Task requirements:
Going line by line through the data below, report how many lines include the word "using", with nothing added.

Records supplied below:

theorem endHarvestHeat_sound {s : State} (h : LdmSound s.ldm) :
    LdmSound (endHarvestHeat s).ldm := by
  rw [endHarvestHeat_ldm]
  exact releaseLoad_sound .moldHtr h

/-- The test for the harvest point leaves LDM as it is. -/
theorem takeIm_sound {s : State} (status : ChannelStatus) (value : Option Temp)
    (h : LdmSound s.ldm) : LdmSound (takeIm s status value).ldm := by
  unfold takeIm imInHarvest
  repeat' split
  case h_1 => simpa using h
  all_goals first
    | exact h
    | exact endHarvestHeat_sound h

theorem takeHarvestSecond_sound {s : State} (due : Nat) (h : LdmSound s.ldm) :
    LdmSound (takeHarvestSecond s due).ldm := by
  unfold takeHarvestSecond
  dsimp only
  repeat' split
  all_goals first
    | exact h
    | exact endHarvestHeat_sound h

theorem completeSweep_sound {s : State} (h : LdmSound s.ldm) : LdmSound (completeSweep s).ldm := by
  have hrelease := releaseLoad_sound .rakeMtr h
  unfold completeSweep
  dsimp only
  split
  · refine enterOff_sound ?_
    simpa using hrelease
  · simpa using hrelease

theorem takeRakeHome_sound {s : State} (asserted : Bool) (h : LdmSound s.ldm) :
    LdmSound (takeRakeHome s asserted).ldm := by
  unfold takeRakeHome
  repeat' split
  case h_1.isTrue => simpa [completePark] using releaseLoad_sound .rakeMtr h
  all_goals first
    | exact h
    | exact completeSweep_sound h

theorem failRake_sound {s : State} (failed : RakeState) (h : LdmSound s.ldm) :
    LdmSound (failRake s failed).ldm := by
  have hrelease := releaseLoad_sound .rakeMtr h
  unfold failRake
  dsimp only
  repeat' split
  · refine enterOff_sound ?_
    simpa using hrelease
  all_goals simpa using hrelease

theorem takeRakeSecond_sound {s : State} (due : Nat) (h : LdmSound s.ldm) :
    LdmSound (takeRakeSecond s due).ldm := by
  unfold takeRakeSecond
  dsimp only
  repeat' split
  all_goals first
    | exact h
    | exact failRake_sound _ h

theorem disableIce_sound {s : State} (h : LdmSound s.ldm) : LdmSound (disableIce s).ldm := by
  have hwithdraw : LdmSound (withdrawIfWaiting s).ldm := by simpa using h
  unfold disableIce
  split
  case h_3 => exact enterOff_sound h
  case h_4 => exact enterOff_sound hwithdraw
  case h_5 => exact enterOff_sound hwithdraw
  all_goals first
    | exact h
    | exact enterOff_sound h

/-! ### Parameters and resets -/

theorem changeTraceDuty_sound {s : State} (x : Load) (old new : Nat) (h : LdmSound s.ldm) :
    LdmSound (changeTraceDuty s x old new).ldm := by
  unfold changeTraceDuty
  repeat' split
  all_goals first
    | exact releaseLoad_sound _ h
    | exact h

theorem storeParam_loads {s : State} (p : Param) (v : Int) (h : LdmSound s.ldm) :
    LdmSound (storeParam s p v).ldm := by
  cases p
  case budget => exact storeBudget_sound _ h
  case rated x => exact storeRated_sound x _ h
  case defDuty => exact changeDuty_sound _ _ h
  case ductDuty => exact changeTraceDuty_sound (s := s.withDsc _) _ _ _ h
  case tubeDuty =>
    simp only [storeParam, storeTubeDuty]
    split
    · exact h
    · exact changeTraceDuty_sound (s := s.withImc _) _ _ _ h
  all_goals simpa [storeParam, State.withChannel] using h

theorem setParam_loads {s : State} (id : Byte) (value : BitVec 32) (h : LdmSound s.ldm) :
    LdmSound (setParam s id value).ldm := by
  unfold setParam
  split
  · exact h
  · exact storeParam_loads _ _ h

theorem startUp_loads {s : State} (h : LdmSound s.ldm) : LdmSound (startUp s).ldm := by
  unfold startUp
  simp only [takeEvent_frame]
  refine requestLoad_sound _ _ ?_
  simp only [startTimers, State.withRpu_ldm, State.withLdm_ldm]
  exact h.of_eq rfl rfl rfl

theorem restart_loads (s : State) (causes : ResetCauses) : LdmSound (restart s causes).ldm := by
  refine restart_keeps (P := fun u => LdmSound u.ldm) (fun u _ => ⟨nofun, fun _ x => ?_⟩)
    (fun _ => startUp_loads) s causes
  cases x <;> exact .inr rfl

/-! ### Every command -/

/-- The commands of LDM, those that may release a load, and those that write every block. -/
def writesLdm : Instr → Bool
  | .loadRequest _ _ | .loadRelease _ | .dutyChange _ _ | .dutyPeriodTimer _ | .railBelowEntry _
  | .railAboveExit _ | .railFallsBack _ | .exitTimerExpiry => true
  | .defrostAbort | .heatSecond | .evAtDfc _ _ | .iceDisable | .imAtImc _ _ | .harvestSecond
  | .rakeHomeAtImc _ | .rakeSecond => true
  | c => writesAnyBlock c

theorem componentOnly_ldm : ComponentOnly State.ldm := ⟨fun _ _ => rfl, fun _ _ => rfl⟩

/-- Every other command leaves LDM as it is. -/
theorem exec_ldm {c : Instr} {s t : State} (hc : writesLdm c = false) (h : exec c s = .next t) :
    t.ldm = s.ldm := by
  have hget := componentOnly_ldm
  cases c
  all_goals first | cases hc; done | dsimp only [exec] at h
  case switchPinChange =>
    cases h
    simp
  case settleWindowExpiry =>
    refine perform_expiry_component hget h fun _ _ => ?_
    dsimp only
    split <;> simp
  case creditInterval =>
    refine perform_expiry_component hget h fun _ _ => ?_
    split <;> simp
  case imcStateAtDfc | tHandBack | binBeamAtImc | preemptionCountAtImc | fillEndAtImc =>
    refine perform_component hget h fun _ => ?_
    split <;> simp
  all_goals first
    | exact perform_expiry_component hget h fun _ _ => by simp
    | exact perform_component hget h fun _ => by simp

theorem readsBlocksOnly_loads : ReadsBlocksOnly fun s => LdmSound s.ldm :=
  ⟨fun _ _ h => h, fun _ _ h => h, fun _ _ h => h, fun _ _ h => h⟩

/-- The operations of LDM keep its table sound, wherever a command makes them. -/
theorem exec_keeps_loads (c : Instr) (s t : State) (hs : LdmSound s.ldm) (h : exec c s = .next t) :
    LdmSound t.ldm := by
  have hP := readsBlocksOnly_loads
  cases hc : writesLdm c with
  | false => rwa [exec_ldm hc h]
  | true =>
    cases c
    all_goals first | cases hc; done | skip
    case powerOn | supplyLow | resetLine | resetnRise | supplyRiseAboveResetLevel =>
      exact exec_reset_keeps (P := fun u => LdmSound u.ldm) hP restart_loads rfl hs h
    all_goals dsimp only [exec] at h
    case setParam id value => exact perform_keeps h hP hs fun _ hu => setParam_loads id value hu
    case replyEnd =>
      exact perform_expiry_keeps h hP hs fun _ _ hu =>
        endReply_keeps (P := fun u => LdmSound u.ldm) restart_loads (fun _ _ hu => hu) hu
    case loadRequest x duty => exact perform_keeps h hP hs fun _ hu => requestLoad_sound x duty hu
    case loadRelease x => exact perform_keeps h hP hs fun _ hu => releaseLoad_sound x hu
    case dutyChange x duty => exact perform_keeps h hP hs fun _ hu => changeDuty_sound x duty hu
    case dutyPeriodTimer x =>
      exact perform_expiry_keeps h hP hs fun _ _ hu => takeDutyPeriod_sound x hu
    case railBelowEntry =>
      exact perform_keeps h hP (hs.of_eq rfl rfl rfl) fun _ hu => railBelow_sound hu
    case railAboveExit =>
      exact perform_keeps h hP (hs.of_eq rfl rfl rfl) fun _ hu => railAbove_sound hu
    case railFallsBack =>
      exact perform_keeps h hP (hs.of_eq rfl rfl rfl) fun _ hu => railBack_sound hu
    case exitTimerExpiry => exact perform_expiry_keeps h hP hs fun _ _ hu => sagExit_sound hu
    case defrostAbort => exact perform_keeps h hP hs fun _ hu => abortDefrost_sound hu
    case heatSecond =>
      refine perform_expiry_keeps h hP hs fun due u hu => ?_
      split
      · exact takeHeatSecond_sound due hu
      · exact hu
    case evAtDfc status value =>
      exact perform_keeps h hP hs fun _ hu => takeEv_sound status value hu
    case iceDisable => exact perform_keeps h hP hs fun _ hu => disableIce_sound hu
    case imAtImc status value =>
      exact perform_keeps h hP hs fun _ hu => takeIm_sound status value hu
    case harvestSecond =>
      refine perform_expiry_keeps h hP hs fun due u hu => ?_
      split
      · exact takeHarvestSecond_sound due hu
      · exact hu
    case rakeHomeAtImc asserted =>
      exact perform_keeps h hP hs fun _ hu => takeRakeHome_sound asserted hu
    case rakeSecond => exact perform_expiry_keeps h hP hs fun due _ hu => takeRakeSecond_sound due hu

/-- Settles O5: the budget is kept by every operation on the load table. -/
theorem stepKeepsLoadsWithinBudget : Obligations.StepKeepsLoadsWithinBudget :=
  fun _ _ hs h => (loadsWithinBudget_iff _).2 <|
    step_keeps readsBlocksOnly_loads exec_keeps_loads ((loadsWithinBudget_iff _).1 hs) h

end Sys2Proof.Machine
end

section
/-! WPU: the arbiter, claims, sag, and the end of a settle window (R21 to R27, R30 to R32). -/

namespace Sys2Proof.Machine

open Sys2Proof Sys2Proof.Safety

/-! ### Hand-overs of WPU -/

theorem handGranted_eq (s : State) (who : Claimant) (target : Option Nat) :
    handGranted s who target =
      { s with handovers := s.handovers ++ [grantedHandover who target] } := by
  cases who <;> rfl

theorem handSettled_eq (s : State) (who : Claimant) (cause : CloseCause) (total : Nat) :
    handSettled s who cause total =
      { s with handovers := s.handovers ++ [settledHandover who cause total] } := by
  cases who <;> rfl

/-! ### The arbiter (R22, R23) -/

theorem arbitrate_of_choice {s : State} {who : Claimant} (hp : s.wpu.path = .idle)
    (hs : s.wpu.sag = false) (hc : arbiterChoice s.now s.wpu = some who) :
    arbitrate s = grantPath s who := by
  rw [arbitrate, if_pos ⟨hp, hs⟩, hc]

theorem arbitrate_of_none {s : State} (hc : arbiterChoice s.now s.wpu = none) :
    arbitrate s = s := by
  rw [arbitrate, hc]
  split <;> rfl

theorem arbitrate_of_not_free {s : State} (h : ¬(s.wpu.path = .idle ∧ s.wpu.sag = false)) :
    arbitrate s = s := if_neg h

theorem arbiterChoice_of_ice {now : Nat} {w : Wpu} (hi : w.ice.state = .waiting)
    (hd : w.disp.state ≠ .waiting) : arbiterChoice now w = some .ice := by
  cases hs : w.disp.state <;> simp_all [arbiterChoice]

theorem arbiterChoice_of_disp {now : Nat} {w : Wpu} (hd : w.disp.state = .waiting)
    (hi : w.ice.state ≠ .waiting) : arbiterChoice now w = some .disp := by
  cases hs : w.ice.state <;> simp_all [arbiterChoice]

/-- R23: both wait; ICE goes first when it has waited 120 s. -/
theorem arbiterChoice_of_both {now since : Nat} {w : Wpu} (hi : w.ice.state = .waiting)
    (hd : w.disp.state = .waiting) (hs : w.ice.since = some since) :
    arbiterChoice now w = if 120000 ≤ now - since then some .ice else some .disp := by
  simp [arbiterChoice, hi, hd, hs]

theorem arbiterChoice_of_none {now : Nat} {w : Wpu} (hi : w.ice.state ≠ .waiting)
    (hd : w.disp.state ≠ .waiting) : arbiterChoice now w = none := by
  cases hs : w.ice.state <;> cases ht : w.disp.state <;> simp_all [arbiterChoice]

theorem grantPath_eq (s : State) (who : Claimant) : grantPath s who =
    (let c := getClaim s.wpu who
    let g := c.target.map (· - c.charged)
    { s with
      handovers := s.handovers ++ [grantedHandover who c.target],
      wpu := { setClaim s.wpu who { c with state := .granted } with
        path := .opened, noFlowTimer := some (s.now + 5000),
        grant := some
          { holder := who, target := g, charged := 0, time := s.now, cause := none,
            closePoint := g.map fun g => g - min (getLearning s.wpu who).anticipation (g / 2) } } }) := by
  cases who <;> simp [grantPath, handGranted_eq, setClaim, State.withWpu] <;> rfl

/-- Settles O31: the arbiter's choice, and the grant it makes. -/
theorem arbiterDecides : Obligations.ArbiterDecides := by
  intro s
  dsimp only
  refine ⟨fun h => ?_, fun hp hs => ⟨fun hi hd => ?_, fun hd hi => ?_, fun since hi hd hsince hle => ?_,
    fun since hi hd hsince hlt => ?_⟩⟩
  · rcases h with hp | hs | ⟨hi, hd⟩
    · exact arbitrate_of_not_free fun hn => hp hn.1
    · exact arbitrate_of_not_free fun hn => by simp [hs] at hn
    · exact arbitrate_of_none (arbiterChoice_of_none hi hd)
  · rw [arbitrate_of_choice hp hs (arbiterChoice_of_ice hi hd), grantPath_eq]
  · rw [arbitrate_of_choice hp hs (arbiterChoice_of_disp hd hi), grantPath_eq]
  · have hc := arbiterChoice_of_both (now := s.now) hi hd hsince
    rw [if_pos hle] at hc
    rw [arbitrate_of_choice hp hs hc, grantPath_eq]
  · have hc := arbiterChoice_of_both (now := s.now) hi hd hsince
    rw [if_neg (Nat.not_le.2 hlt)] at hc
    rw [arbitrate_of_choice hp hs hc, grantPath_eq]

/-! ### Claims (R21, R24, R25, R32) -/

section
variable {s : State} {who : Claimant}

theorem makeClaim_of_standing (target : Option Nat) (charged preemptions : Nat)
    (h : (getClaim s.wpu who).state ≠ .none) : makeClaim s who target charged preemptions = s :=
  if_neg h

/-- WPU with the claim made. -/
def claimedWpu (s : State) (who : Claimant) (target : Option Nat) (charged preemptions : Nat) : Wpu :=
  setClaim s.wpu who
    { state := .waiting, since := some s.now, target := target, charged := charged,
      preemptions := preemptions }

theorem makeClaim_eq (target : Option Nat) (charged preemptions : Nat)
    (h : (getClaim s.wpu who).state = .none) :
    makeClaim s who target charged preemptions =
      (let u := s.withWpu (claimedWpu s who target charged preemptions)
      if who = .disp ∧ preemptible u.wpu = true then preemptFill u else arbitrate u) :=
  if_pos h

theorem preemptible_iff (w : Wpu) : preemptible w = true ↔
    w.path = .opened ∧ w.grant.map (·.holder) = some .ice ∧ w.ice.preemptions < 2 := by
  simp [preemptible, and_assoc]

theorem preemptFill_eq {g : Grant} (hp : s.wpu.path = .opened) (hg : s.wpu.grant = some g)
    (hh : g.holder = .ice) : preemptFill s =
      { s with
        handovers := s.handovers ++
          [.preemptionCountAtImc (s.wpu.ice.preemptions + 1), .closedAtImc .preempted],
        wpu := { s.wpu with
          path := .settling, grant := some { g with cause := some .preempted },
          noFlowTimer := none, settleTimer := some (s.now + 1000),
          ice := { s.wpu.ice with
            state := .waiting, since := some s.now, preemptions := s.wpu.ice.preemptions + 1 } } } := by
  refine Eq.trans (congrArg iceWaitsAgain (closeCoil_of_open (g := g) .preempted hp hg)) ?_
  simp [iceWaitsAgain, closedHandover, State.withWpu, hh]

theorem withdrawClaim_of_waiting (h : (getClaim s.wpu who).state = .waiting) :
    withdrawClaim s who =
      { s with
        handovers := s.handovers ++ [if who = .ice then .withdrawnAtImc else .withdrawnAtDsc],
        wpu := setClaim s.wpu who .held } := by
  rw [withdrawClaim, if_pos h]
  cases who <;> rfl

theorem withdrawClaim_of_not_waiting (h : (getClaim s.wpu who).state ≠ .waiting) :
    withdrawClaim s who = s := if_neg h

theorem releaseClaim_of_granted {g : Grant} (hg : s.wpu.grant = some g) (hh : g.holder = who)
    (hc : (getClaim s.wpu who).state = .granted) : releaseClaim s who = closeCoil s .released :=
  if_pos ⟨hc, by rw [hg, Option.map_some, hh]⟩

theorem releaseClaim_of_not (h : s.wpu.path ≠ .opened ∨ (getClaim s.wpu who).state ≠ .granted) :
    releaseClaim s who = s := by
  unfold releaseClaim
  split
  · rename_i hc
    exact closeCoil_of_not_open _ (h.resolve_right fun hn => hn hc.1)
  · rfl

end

End of Records supplied.

Response to the task:
8